# Question



## Mesmerbelly (Jul 19, 2011)

I hate to bother but I flashed superchargerv6 lost root can't find drivers compatibledie super one click to reroot phone PLZ help lol rom is miui kernel is glitch


----------



## akellar (Jun 11, 2011)

Mesmerbelly said:


> I hate to bother but I flashed superchargerv6 lost root can't find drivers compatibledie super one click to reroot phone PLZ help lol rom is miui kernel is glitch


Go to the superuser app and turn it back on. SOC doesn't work on GB anyway.
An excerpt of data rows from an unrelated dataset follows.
-- ==== Sys2Proof/Tests/Slice0.lean ====
section
/-! SUPPORT. Tests with expected results taken from the spec's tables and examples (95_test_vectors.md), and a witness for the
hypotheses of every statement that has some. -/

-- One theorem after the other: elaborated side by side, this many kernel evaluations ask for more threads than the check's
-- memory limit has room for.
set_option Elab.async false

namespace Sys2Proof.Tests

open Sys2Proof Sys2Proof.Machine Host

/-! ### The platform of T17, with a device window beside it, and two instances -/

def plat17 : Platform where
  aw := 64
  regions := [⟨0x1000, 0x1000, true, true, .ordinary⟩, ⟨0x8000, 0x100, true, true, .device⟩]

/-- Two idle instances; "abc" at 0x1800. -/
def two : State := { State.resetOn plat17 2 with mem := [(0x1800, 0x61), (0x1801, 0x62), (0x1802, 0x63)] }

/-- An instance whose 25 lanes are specified and hold 0. -/
def loaded : Engine := { Engine.reset with specified := Vector.replicate 25 true }

def twoLoaded : State := two.setEngineAt 0 loaded

/-- Both instances with a `HASH` in flight: "abc" to 0x1000, the empty input to 0x1100. -/
def running : State :=
  (two.setEngineAt 0 { Engine.reset with inFlight := some (.hash 0x1800 3 0x1000) }).setEngineAt 1
    { Engine.reset with inFlight := some (.hash 0 0 0x1100) }

def answersNext (o : Outcome State Fault Refusal) : Bool :=
  match o with
  | .next _ => true
  | _ => false

def refusal? (o : Outcome State Fault Refusal) : Option Refusal :=
  match o with
  | .refused r => some r
  | _ => none

def after (o : Outcome State Fault Refusal) : State :=
  match o with
  | .next t => t
  | _ => State.reset

/-! ### WellFormed: an ill-formed term for each check (R53, R54) -/

theorem test_wf_accepts : (Instr.hash 0xFFFF 0xFFFF 0xFFFF).wf 16 = true ∧ (Instr.wrlane 24 0).wf 64 = true := by decide
theorem test_wf_in_ptr : (Instr.hash 0x10000 0 0).wf 16 = false := by decide
theorem test_wf_len : (Instr.hash 0 0x10000 0).wf 16 = false := by decide
theorem test_wf_out_ptr : (Instr.hash 0 0 0x10000).wf 16 = false := by decide
theorem test_wf_wrlane : (Instr.wrlane 25 0).wf 64 = false := by decide
theorem test_wf_rdlane : (Instr.rdlane 31).wf 64 = false := by decide

/-! ### Decoding: T15 and the descriptors of P2, P3, written out from R51 and R52 -/

theorem test_decode_hash :
    decode 64 0x0000000000003000000000000000000300000000000020000000000000000001 = .ok (.hash 0x2000 3 0x3000) := by
  decide
theorem test_decode_hash_idx :
    decode 64 0x0000000000003000000000000000000300000000000020000000000000000101 = .error .laneIndex := by decide
theorem test_decode_hash_rsv :
    decode 64 0x0000000000003000000000000000000300000000000020000000000000002001 = .error .reservedBits := by decide
theorem test_decode_hash_at_aw : decode 16 0xFFFF0000000000000001 = .ok (.hash 0xFFFF 0 0) := by decide
theorem test_decode_hash_above_aw : decode 16 0x100000000000000000001 = .error .addressBits := by decide
theorem test_decode_permute : decode 64 0x2 = .ok .permute := by decide
theorem test_decode_permute_w1 : decode 64 0x10000000000000002 = .error .operandWord := by decide
theorem test_decode_wrlane : decode 64 0xDEADBEEF000000010000000000001803 = .ok (.wrlane 24 0xDEADBEEF00000001) := by
  decide
theorem test_decode_wrlane_25 : decode 64 0xDEADBEEF000000010000000000001903 = .error .laneIndex := by decide
theorem test_decode_wrlane_w2 :
    decode 64 0x1DEADBEEF000000010000000000001803 = .error .operandWord := by decide
theorem test_decode_rdlane : decode 64 0x1804 = .ok (.rdlane 24) := by decide
theorem test_decode_rdlane_31 : decode 64 0x1F04 = .error .laneIndex := by decide
theorem test_decode_opcodes : decode 64 0x0 = .error .opcode ∧ decode 64 0x5 = .error .opcode ∧
    decode 64 0xFF = .error .opcode := by decide
theorem test_encode : encode (.hash 0x2000 3 0x3000) =
      0x0000000000003000000000000000000300000000000020000000000000000001 ∧
    encode .permute = 0x2 ∧ encode (.wrlane 24 0xDEADBEEF00000001) = 0xDEADBEEF000000010000000000001803 ∧
    encode (.rdlane 24) = 0x1804 := by decide
theorem test_tableWord : decodeTableWord 64 0x2 = some .permute ∧ decodeTableWord 256 0x0 = none := by decide

/-! ### Primitives: T1, T9 -/

theorem test_rotl64 : rotl64 0x0123456789ABCDEF 4 = 0x123456789ABCDEF0 ∧ rotl64 0x8000000000000000 1 = 1 ∧
    rotl64 0x0123456789ABCDEF 63 = 0x8091A2B3C4D5E6F7 ∧ rotl64 0x0123456789ABCDEF 0 = 0x0123456789ABCDEF := by decide
theorem test_load64le : load64le #v[0x61, 0x62, 0x63, 1, 0, 0, 0, 0] = 0x0000000001636261 := by decide
theorem test_store64le : store64le 0x4FA945EA7A65034E = #v[0x4e, 0x03, 0x65, 0x7a, 0xea, 0x45, 0xa9, 0x4f] := by decide

/-! ### The permutation: T2 (b), T3 (b), T4 (b), T5 (b), T6 -/

/-- The state `A[i] = i + 1`. -/
def rising : Lanes := Vector.ofFn fun i : Fin 25 => BitVec.ofNat 64 (i.val + 1)

theorem test_theta : (theta rising).toList.map BitVec.toNat =
    [0x10, 0x0D, 0x1D, 0x1D, 0x1F, 0x17, 0x08, 0x16, 0x10, 0x10, 0x1A, 0x03, 0x13, 0x17, 0x15, 0x01, 0x1E, 0x0C,
     0x0A, 0x0E, 0x04, 0x19, 0x09, 0x01, 0x03] := by decide +kernel
theorem test_rhoPi : (rhoPi rising).toList.map BitVec.toNat =
    [0x1, 0x700000000000, 0x680000000000, 0x2600000, 0x64000, 0x40000000, 0xA00000, 0x58, 0x2200000000000,
     0xE000000000000002, 0x4, 0x200, 0x1C000000, 0x1400, 0x540000, 0x28000000, 0x6000000000, 0x3000, 0x90000,
     0x1800000000000000, 0xC000000000000000, 0x480000000000000, 0x78000000000, 0x200000000000, 0x58] := by
  decide +kernel
theorem test_chi : (chi rising).toList.map BitVec.toNat =
    [0x00, 0x06, 0x02, 0x04, 0x07, 0x0E, 0x06, 0x0A, 0x0D, 0x0B, 0x0A, 0x0E, 0x0C, 0x0E, 0x0B, 0x12, 0x10, 0x16,
     0x13, 0x15, 0x14, 0x1E, 0x16, 0x1C, 0x1B] := by decide +kernel
/-- R86: the constants whose printed words have the most digits set. -/
theorem test_roundConstants : roundConstants[12].toNat = 0x8000808B ∧ roundConstants[2].toNat = 0x800000000000808A ∧
    roundConstants[19].toNat = 0x800000008000000A ∧ roundConstants[23].toNat = 0x8000000080008008 := by decide +kernel
theorem test_round : (keccakRound 1 (keccakRound 0 initLanes)).toList.map BitVec.toNat =
    [0x8083, 0x100000000000, 0x8000, 0x1, 0x100000008000, 0, 0x200000200000, 0, 0x200000000000, 0x200000,
     0x2, 0x200, 0, 0x202, 0, 0x10000400, 0, 0x400, 0x10000000, 0,
     0x10000000000, 0, 0x10000000004, 0, 0x4] := by decide +kernel
theorem test_permutation_of_zero : (keccakF initLanes)[24].toNat = 0xEAF1FF7B5CECA249 := by decide +kernel

/-! ### The sponge: T10, V2, T17, P1, P2 -/

theorem test_pad_0 : (pad 0 (Vector.replicate 136 0))[0] = 0x01 ∧ (pad 0 (Vector.replicate 136 0))[135] = 0x80 := by
  decide +kernel
theorem test_pad_135 : (pad 135 (Vector.replicate 136 0))[135] = 0x81 := by decide +kernel

/-- The digest of "abc", stored by the command at 0x1000. -/
theorem test_hash_abc : (after (exec (.hash 0x1800 3 0x1000) two)).mem.bytes 0x1000 32 =
    [0x4e, 0x03, 0x65, 0x7a, 0xea, 0x45, 0xa9, 0x4f, 0xc7, 0xd4, 0x7b, 0xa8, 0x26, 0xc8, 0xd6, 0x67,
     0xc0, 0xd1, 0xe6, 0xe3, 0x3a, 0x64, 0xa0, 0x36, 0xec, 0x44, 0xf5, 0x8f, 0xa1, 0x2d, 0x6c, 0x45] := by
  decide +kernel
theorem test_hash_as_first_command : answersNext (step (State.reset.withFetchWord 256 1)) = true := by decide +kernel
Supercharger's helpfullness is negligible as glitch already includes a lot of it according to sixstrings anyway.


----------



## Mesmerbelly (Jul 19, 2011)

Where is the setting at ?


----------



## Mesmerbelly (Jul 19, 2011)

The original su app is gone anyone have a copy for miui


----------



## sageDieu (Jun 16, 2011)

"Mesmerbelly said:


> The original su app is gone anyone have a copy for miui


go to the tools folder on your first page. should be in there. if not it is in the market.


----------



## Mesmerbelly (Jul 19, 2011)

I tried its gone and the one from the market wont work I think there different bc u can install both the one in the rom and the one from the market I tried extracting it from the miui zip but it wont install that way ive installed ever version I can find it still doesn't reconize it I check with root explorer and all the su files are where there supposed to be so im rooted just no way to command su


----------



## Mesmerbelly (Jul 19, 2011)

Did some digging and I was right newer versions of miui have a special su app its not the same as the market version


----------



## akellar (Jun 11, 2011)

"Mesmerbelly said:


> Did some digging and I was right newer versions of miui have a special su app its not the same as the market version


Just reflash the ROM


----------



## Mesmerbelly (Jul 19, 2011)

I can't get to recovery or I would I dint have cpu handy as I drive truck I thought about that first LOL I wish it was possible


----------



## akellar (Jun 11, 2011)

"Mesmerbelly said:


> I can't get to recovery or I would I dint have cpu handy as I drive truck I thought about that first LOL I wish it was possible


you can reboot to recovery from the power menu?


----------



## Mesmerbelly (Jul 19, 2011)

No bc it requires su permission im screwed lol


----------



## Mesmerbelly (Jul 19, 2011)

Oh for the days of 3 button recovery made life so much easier for smart ppl like me who do without thinking lol


----------



## akellar (Jun 11, 2011)

"Mesmerbelly said:


> No bc it requires su permission im screwed lol


You could try 3 fingering and reflashing.


----------



## Mesmerbelly (Jul 19, 2011)

Tried it wont mount system


----------



## Mesmerbelly (Jul 19, 2011)

I wish some one would make a recovery for mtd that you could access that way it would be beyond helpful for me


----------



## Mesmerbelly (Jul 19, 2011)

OK if anyone has a update.zip of any mtd recovery that will work I can apply that via the old recovery


----------



## Mesmerbelly (Jul 19, 2011)

Odin back to stock 2.1 then eh09 then up to miui no more problems


----------